And that is where the profit comes from: betting.  There's not much to be made from computing.

When investors buy up millions of dollars worth of BTC, the price surges, they sell, then it crashes.  Rinse and repeat.  The investors run away with a lot of scratch while everyone else gets scraps.  There's little in the way of regulation so this is going to keep happening ad infinitum.


----------



## bug (Oct 1, 2017)

A lot of explanations here, but none very good, imho.
OP should have gone directly to: https://en.wikipedia.org/wiki/Cryptocurrency

Back to the original question, cryptocurrency and GPUs are not related, but it just happens that GPUs are rather good at handling paralel tasks, which in turn makes them good for generating cryptocurrency (aka mining).


----------



## yotano211 (Oct 2, 2017)

Some people forget to mention that bitcoin is mined mostly on ASIC machines today. ASIC are specialty built circuit boards that handle the compute for bitcoins, other types of coins can not be mined on ASIC machines and only on graphics cards.


----------



## trog100 (Oct 2, 2017)

FordGT90Concept said:


> And that is where the profit comes from: betting.  There's not much to be made from computing.
> 
> When investors buy up millions of dollars worth of BTC, the price surges, they sell, then it crashes.  Rinse and repeat.  The investors run away with a lot of scratch while everyone else gets scraps.  There's little in the way of regulation so this is going to keep happening ad infinitum.



which is why i intend to have a play at trading the stuff.. i predicted the $3000 bottom and would have bought some of the stuff.. at the time i did not have the means set up to buy and sell the stuff now i do..  its called "buy the dip" i do assume for at  least a while it will keep going up in between the dips.. 

with bitcoin its not just big money doing it.. someone farts in china and bitcoin starts to dip and all the other alt coins follow it.. the weak hearted start to panic sell and so do the manipulators.. the manipulators watch it going down.. guess at the bottom and buy back in at the lower price.. in some ways its very predicable..

one day of course it may drop to f-ck all and never recover..  he he..

trog


----------



## ShiBDiB (Oct 2, 2017)

You spend more money on electricity to print monopoly money to buy things than it would cost to just buy the things with real money.


----------



## jboydgolfer (Oct 2, 2017)

in case folks in need of upgrading havent noticed.....the affect of mining on the GPU market SEEMS to have lifted, or atleast temporarily it has.  on Newegg, and elsewhere, RX 580's and others are back to what i think are normal prices......this screenshot is from Today.

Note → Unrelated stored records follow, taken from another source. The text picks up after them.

-- ==== Sys2Proof/Machine/Comp.lean ====
section
/-! DEFINITION. Completions, the argument area, and what decides whether a command is served (chapter 3, R52-R60). -/

namespace Sys2Proof.Machine

/-- What a command answers: its completion, nothing yet, or nothing at all because it reset the device (R25). -/
inductive Reply where
  | now (code : Nat) (handle : Word) (data : List Byte)
  | later
  | silent
  deriving DecidableEq, Repr

/-- DONE with DATA bytes. -/
def done (h : Word) (data : List Byte) : Reply := .now rcDone h data

/-- A refusal. -/
def failed (h : Word) (e : Refuse) : Reply := .now e.code h e.data

/-- A bare refusal. -/
def fails (h : Word) (code : Nat) : Reply := .now code h []

/-! The argument area (R52, R57): pages 6–21 of the ring key -/

/-- Bytes of the argument area. -/
def argBytes : Nat := 1048576

/-- Runs that stay inside one 64 KiB page. -/
def argPieces (off n : Nat) : List (Nat × Nat) := pieces (off / 65536 + n / 65536 + 2) off n

/-- Read `n` bytes of the argument area. -/
def argRead (s : Dev) (off n : Nat) : List Byte :=
  (argPieces off n).flatMap fun e => relRead s ringKey (6 * pageBytes + e.1) e.2

/-- Write a run of pieces. -/
def argPut : List (Nat × Nat) → List Byte → Dev → Dev
  | [], _, s => s
  | (a, n) :: r, bs, s => argPut r (bs.drop n) (relWrite ringKey (6 * pageBytes + a) (bs.take n) s)

/-- Write bytes of the argument area. -/
def argWrite (off : Nat) (bs : List Byte) (s : Dev) : Dev := argPut (argPieces off bs.length) bs s

/-! Completions (R54, R56, R58) -/

/-- Completions in the ring that the host has not read. -/
def cmpHeld (s : Dev) : Nat := (fld s F.HDL_CMP_TAIL_TAIL + 4096 - fld s F.HDL_CMP_HEAD_HEAD) % 4096

/-- Is there room for the completion of one more PCIe command? -/
def cmpRoom (s : Dev) : Bool :=
  decide (cmpHeld s + (s.cmd.outst.filter fun e => e.1.src == .pcie).length < 4095)

/-- HDL.STATUS.CMP_FULL follows the ring. -/
def cmpFull (s : Dev) : Dev := setBit F.HDL_STATUS_CMP_FULL (decide (4095 ≤ cmpHeld s)) s

/-- Vector 0 for an advance of the completion ring. -/
def cmpVector (irq : Bool) (s : Dev) : Dev :=
  let paced := match s.hdl.vec0Last with
    | some v => decide (v + us 10 ≤ s.raw)
    | none => true
  if irq || (bitOf s F.HDL_IRQ_CMP_EN && paced) then emit (.msix 0) { s with hdl.vec0Last := some s.raw, hdl.vec0Owed := false }
  else if bitOf s F.HDL_IRQ_CMP_EN then { s with hdl.vec0Owed := true }
  else s

/-- The 32 bytes of a completion. -/
def cmpEntry (code phase op : Nat) (h : CmdHdr) (handle : Word) (data : List Byte) : List Byte :=
  leBytes 1 code ++ leBytes 1 phase ++ leBytes 2 op ++ leBytes 4 h.tag.toNat ++ leBytes 4 handle.toNat ++ leBytes 2 h.slot ++ [0, 0] ++
    fit 16 data

/-- The reply datagram of a request whose entries have all been answered. -/
def mgtReply (m : MgtReq) (s : Dev) : Dev :=
  emit (.mgt m.ip m.port 49731 ([1] ++ leBytes 1 m.done.length ++ leBytes 2 m.seq ++ m.done.flatten)) s

/-- An MGT completion joins the reply of its datagram; the last one sends it. A command that stands in no datagram is answered
alone (log 19). -/
def mgtComplete (ip port : Nat) (slot : Nat) (entry : List Byte) (s : Dev) : Dev :=
  match s.cmd.mgt.find? fun m => m.ip == ip && m.port == port && m.open_.contains slot with
  | none => mgtReply { ip := ip, port := port, seq := 0, total := 1, todo := [], open_ := [], done := [entry] } s
  | some m =>
    let m' := { m with open_ := m.open_.filter (· != slot), done := m.done ++ [entry] }
    if m'.todo = [] ∧ m'.open_ = [] then mgtReply m' { s with cmd.mgt := s.cmd.mgt.filter (· != m) }
    else { s with cmd.mgt := s.cmd.mgt.map fun x => if x = m then m' else x }

/-- Post a completion. -/
def complete (h : CmdHdr) (op code : Nat) (handle : Word) (data : List Byte) (s : Dev) : Dev :=
  let s := bump R.HDL_CMD_DONE { s with cmd.outst := s.cmd.outst.filter fun e => e.1 != h }
  match h.src with
  | .pcie =>
    let tail := fld s F.HDL_CMP_TAIL_TAIL
    let phase := fld s F.HDL_CMP_TAIL_PHASE
    let s := relWrite ringKey (4 * pageBytes + 32 * tail) (cmpEntry code phase op h handle data) s
    let s := setFld F.HDL_CMP_TAIL_TAIL ((tail + 1) % 4096) s
    let s := if tail = 4095 then setFld F.HDL_CMP_TAIL_PHASE (1 - phase) s else s
    cmpVector h.irq (cmpFull s)
  | .mgt ip port => mgtComplete ip port h.slot (cmpEntry code 0 op { h with slot := h.slot % 16 } handle data) s

/-! Which commands are served -/

/-- The modes of a row of R59's table. "All" is CONFIGURE, ACTIVE, STANDBY, HOLD and SERVICE. -/
def opModes (op : Nat) (m : Mode) : Bool :=
  let active := m == .active
  let standby := m == .standby
  let service := m == .service
  if op ≤ 2 ∨ op = 5 then true
  else if op = 3 ∨ op = 4 then active || standby || service
  else if op = 6 ∨ op = 0x16 then active || standby
  else if (0x12 ≤ op ∧ op ≤ 0x15) ∨ op = 0x100 ∨ op = 0x101 ∨ op = 0x500 then active
  else if 0x200 ≤ op ∧ op ≤ 0x202 then active || standby
  else if 0x300 ≤ op ∧ op ≤ 0x303 then active || standby || service
  else if op = 0x400 then active || service
  else if op = 0x600 then active || standby
  else if 0x700 ≤ op ∧ op ≤ 0x702 then service
  else if (0x703 ≤ op ∧ op ≤ 0x709) ∨ op = 0x800 then active || standby || service
  else if op = 0x801 ∨ op = 0x802 then service
  else true

/-- The modes in which CREATE and DESTROY of a kind are accepted (R60). -/
def kindModes (kind : Nat) (m : Mode) : Bool :=
  m == .active || ((kind == 0xA || kind == 0xB || kind == 0xC || kind == 0xE) && (m == .standby || m == .service))

/-- Is the command interface there: from the beginning of CONFIGURE on (R32 step 12)? -/
def cmdUp (s : Dev) : Bool :=
  match s.sys.mode with
  | .reset => false
  | .daybreak => false
  | .load => false
  | _ => true

/-- Does a prefix cover an address? -/
def HostPrefix.covers (p : HostPrefix) (ip : Nat) : Bool := p.ip / 2 ^ (32 - p.len) == ip / 2 ^ (32 - p.len)

/-- Does the device take MGT commands from a host (R58)? -/
def mgtHost (s : Dev) (ip : Nat) : Bool :=
  if s.sys.mode = .service ∧ !s.sys.applied then true else s.hdl.hosts.any (·.covers ip)

/-- Can a command start now: nothing is fetched once a SET_MODE to CONFIGURE is completed (R55); a FENCE waits for every earlier
command, and a handle's commands go in order (R56). -/
def cmdFree (s : Dev) (h : CmdHdr) (handle : Word) : Bool :=
  cmdUp s && s.sys.gate.isNone && (!h.fence || s.cmd.outst.isEmpty) && (handle == 0 || !(s.cmd.outst.any fun e => e.2 == handle))

/-- Does a source's next command wait for nothing else: room in the completion ring (R54), a host that may command (R58)? -/
def srcMay (s : Dev) (src : CmdSrc) : Bool :=
  match src with
  | .pcie => cmpRoom s
  | .mgt ip _ => mgtHost s ip

/-- Can a command that has just come from a source start? -/
def cmdMayStart (s : Dev) (h : CmdHdr) (handle : Word) : Bool := cmdFree s h handle && srcMay s h.src

/-- The code that turns a command away before its own checks: its mode, and in CONFIGURE before the image is applied everything
but NOP, QUERY, REG_READ and LEDGER_READ (R59). -/
def opBarred (s : Dev) (op : Nat) : Bool :=
  !opModes op s.sys.mode || (s.sys.mode == .configure && !s.sys.applied && !(op ≤ 2 || op == 5))

/-- Serve a command: the mode check, its meaning, its completion. -/
def serve (h : CmdHdr) (op : Nat) (handle : Word) (body : Dev → Dev × Reply) (s : Dev) : Dev :=
  if opBarred s op then complete h op rcWrongMode handle [] s
  else
    match body s with
    | (s, .now code hd data) => complete h op code hd data s
    | (s, .later) => { s with cmd.outst := s.cmd.outst ++ [(h, handle)] }
    | (s, .silent) => s

/-- A command row: the command starts, or nothing happens where it cannot start now (log 3). -/
def command (h : CmdHdr) (op : Nat) (handle : Word) (body : Dev → Dev × Reply) (s : Dev) : Dev :=
  if cmdMayStart s h handle then serve h op handle body s else s

end Sys2Proof.Machine
end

Unless OFC Vega simply took the place of the RX580. im not Savvy in the Mining market, but i did know that prices are FAR lower than the Absurd $500+ it was a month ago


----------



## R-T-B (Oct 2, 2017)

ShiBDiB said:


> You spend more money on electricity to print monopoly money to buy things than it would cost to just buy the things with real money.



That's really a poor anaylsis of the recent market, you know...

Historically speaking, even if sold immediately, you rarely ever lose money to electric mining (at least in energy cheap regions)


----------



## cdawall (Oct 3, 2017)

R-T-B said:


> That's really a poor anaylsis of the recent market, you know...
> 
> Historically speaking, even if sold immediately, you rarely ever lose money to electric mining (at least in energy cheap regions)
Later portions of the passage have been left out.